» About this task
From the listing below, copy only the lines running from the line that contains "of whole integers -/" to the line that contains "beq_iff_eq, beq_iff_eq, Int.natCast_eq_zero]", both included.
● ● ● ● ● ● ●
/-- Where the reduction that XRD waits for has committed, it promises XR (R153). -/
theorem oXrd_eq (hdue : xrdDue x = true) : oXrd x = lateOut x 1 [x.opX]
    { writes := if isS x.fd then [.sr (fnum x.fd) x.g.xr] else
        x.put32 .z (some (.uni (x.g.xr.extractLsb' 0 32))) (fun _ => x.g.xr.extractLsb' 0 32) } := by
  rw [xrdDue, Bool.and_eq_true, Bool.or_eq_true, beq_iff_eq, decide_eq_true_eq] at hdue
  have huni : needUni x x.opX = [] := needUni_nil hdue.1
  have hseq : (x.g.xrseq.toNat % 2 ^ 32 + 2 ^ 32 - (x.opX.at32 0).toNat) % 2 ^ 32 < 2 ^ 31 := by
    have := hdue.2
    rw [BitVec.toNat_sub, BitVec.extractLsb'_toNat, Nat.shiftRight_zero] at this
    have hlt := (x.opX.at32 0).isLt
    omega
  unfold oXrd
  simp only [hseq, decide_true, Bool.not_true, Bool.false_and, Bool.false_eq_true, if_false, if_true, huni]

theorem oXrd_lateRow (hwcc : x.a.wcc = false) (hS : isS x.fd = false) (hok : (xrdRow x).ok = true) : LateRow x (oXrd x) (xrdRow x) := by
  refine lateRow_of_shared hwcc rfl ?_
  rw [oXrd_eq hok, if_neg (by simp [hS])]
  rfl

theorem oXrd_lateRow64 (hwcc : x.a.wcc = false) (hS : isS x.fd = true) (hok : (xrdSRow x).ok = true) : LateRow64 x (oXrd x) (xrdSRow x) := by
  refine lateRow64_of_noCode (uni := true) hwcc ?_ fun _ _ => rfl
  have hdst : lateDst x 1 = lateDst x 2 := by rw [lateDst, lateDst, if_pos hS, if_pos hS]
  rw [oXrd_eq hok, if_pos hS, lateOut, hdst, Issue.put64, if_pos hS]
  rfl

end
end Sys2Proof.Machine
end

section
/-! The limb instructions (R164 to R166): whole integers of a bound group, against the spec's integers. -/

namespace Sys2Proof.Machine
open Sys2Proof.Rules

/-! ## Whole integers -/

/-- Limbs below 2^32 make an integer of as many words. -/
theorem limbs_lt {w : Nat → Nat} (hw : ∀ i, w i < 2 ^ 32) (L : Nat) : (List.range L).foldl (fun v i => v + w i * 2 ^ (32 * i)) 0 < 2 ^ (32 * L) := by
  induction L with
  | zero => exact Nat.one_pos
  | succ L ih =>
    rw [List.range_succ, List.foldl_append, List.foldl_cons, List.foldl_nil, Nat.mul_succ, pow_add]
    have hlimb : w L * 2 ^ (32 * L) ≤ (2 ^ 32 - 1) * 2 ^ (32 * L) := Nat.mul_le_mul_right _ (Nat.le_sub_one_of_lt (hw L))
    omega

theorem limbInt_lt (x : Issue) (p : Opr) (l : Nat) : limbInt x p l < 2 ^ bigN x := limbs_lt (fun _ => BitVec.isLt _) _

theorem bigN_pos (x : Issue) : 0 < bigN x := by
  unfold bigN
  positivity

theorem bigN_eq (x : Issue) : 32 * limbL x = bigN x := rfl

/-- One word in every limb. -/
theorem limbs_const (w L : Nat) : (List.range L).foldl (fun v i => v + w * 2 ^ (32 * i)) 0 * (2 ^ 32 - 1) = w * (2 ^ (32 * L) - 1) := by
  induction L with
  | zero => simp
  | succ L ih =>
    have hpos : 0 < 2 ^ (32 * L) := by positivity
    rw [List.range_succ, List.foldl_append, List.foldl_cons, List.foldl_nil, Nat.add_mul, ih, Nat.mul_assoc, ← Nat.mul_add, Nat.mul_succ, pow_add]
    congr 1
    omega

/-! ## Results and codes of whole integers -/

/-- A model's result of n bits is the word of `r`, with zero and sign of `z` (R89, R165). -/
structure LimbGives (n : Nat) (c : CC) (r z : Int) (carry ovf : Bool) : Prop where
  word : (c.r : Int) = r % 2 ^ n
  carry : c.c = carry
  zero : c.z = (z % 2 ^ n == 0)
  sign : c.n = decide (2 ^ (n - 1) ≤ z % 2 ^ n)
  ovf : c.v = ovf

section
variable {n : Nat}

theorem truncI_cast (z : Int) : (truncI n z : Int) = z % 2 ^ n := Int.toNat_of_nonneg (Int.emod_nonneg _ (by positivity))

theorem truncI_natCast (r : Nat) : truncI n r = r % 2 ^ n := by
  zify
  rw [truncI_cast]

/-- A result whose codes are those of the word that it writes. -/
theorem LimbGives.of_word (hn : 0 < n) {c : CC} {z : Int} {carry ovf : Bool} (hr : c.r = truncI n z) (hz : c.z = (c.r == 0))
    (hs : c.n = c.r.testBit (n - 1)) (hc : c.c = carry) (hv : c.v = ovf) : LimbGives n c z z carry ovf := by
  have hword : (c.r : Int) = z % 2 ^ n := by rw [hr, truncI_cast]
  have hlt : c.r < 2 ^ n := by
    zify
    rw [hword]
    exact Int.emod_lt_of_pos _ (by positivity)
  refine ⟨hword, hc, ?_, ?_, hv⟩
  · rw [hz, ← hword, Bool.eq_iff_iff, beq_iff_eq, beq_iff_eq, Int.natCast_eq_zero]
  · rw [hs, testBit_eq_msb hn, BitVec.msb_eq_decide, BitVec.toNat_ofNat, Nat.mod_eq_of_lt hlt, ← hword]
    exact decide_eq_decide.mpr (by norm_cast)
● ● ● ● ● ● ●
» Solved exercise
/-! ## Results and codes of whole integers -/

/-- A model's result of n bits is the word of `r`, with zero and sign of `z` (R89, R165). -/
structure LimbGives (n : Nat) (c : CC) (r z : Int) (carry ovf : Bool) : Prop where
  word : (c.r : Int) = r % 2 ^ n
  carry : c.c = carry
  zero : c.z = (z % 2 ^ n == 0)
  sign : c.n = decide (2 ^ (n - 1) ≤ z % 2 ^ n)
  ovf : c.v = ovf

section
variable {n : Nat}

theorem truncI_cast (z : Int) : (truncI n z : Int) = z % 2 ^ n := Int.toNat_of_nonneg (Int.emod_nonneg _ (by positivity))

theorem truncI_natCast (r : Nat) : truncI n r = r % 2 ^ n := by
  zify
  rw [truncI_cast]

/-- A result whose codes are those of the word that it writes. -/
theorem LimbGives.of_word (hn : 0 < n) {c : CC} {z : Int} {carry ovf : Bool} (hr : c.r = truncI n z) (hz : c.z = (c.r == 0))
    (hs : c.n = c.r.testBit (n - 1)) (hc : c.c = carry) (hv : c.v = ovf) : LimbGives n c z z carry ovf := by
  have hword : (c.r : Int) = z % 2 ^ n := by rw [hr, truncI_cast]
  have hlt : c.r < 2 ^ n := by
    zify
    rw [hword]
    exact Int.emod_lt_of_pos _ (by positivity)
  refine ⟨hword, hc, ?_, ?_, hv⟩
  · rw [hz, ← hword, Bool.eq_iff_iff, beq_iff_eq, beq_iff_eq, Int.natCast_eq_zero]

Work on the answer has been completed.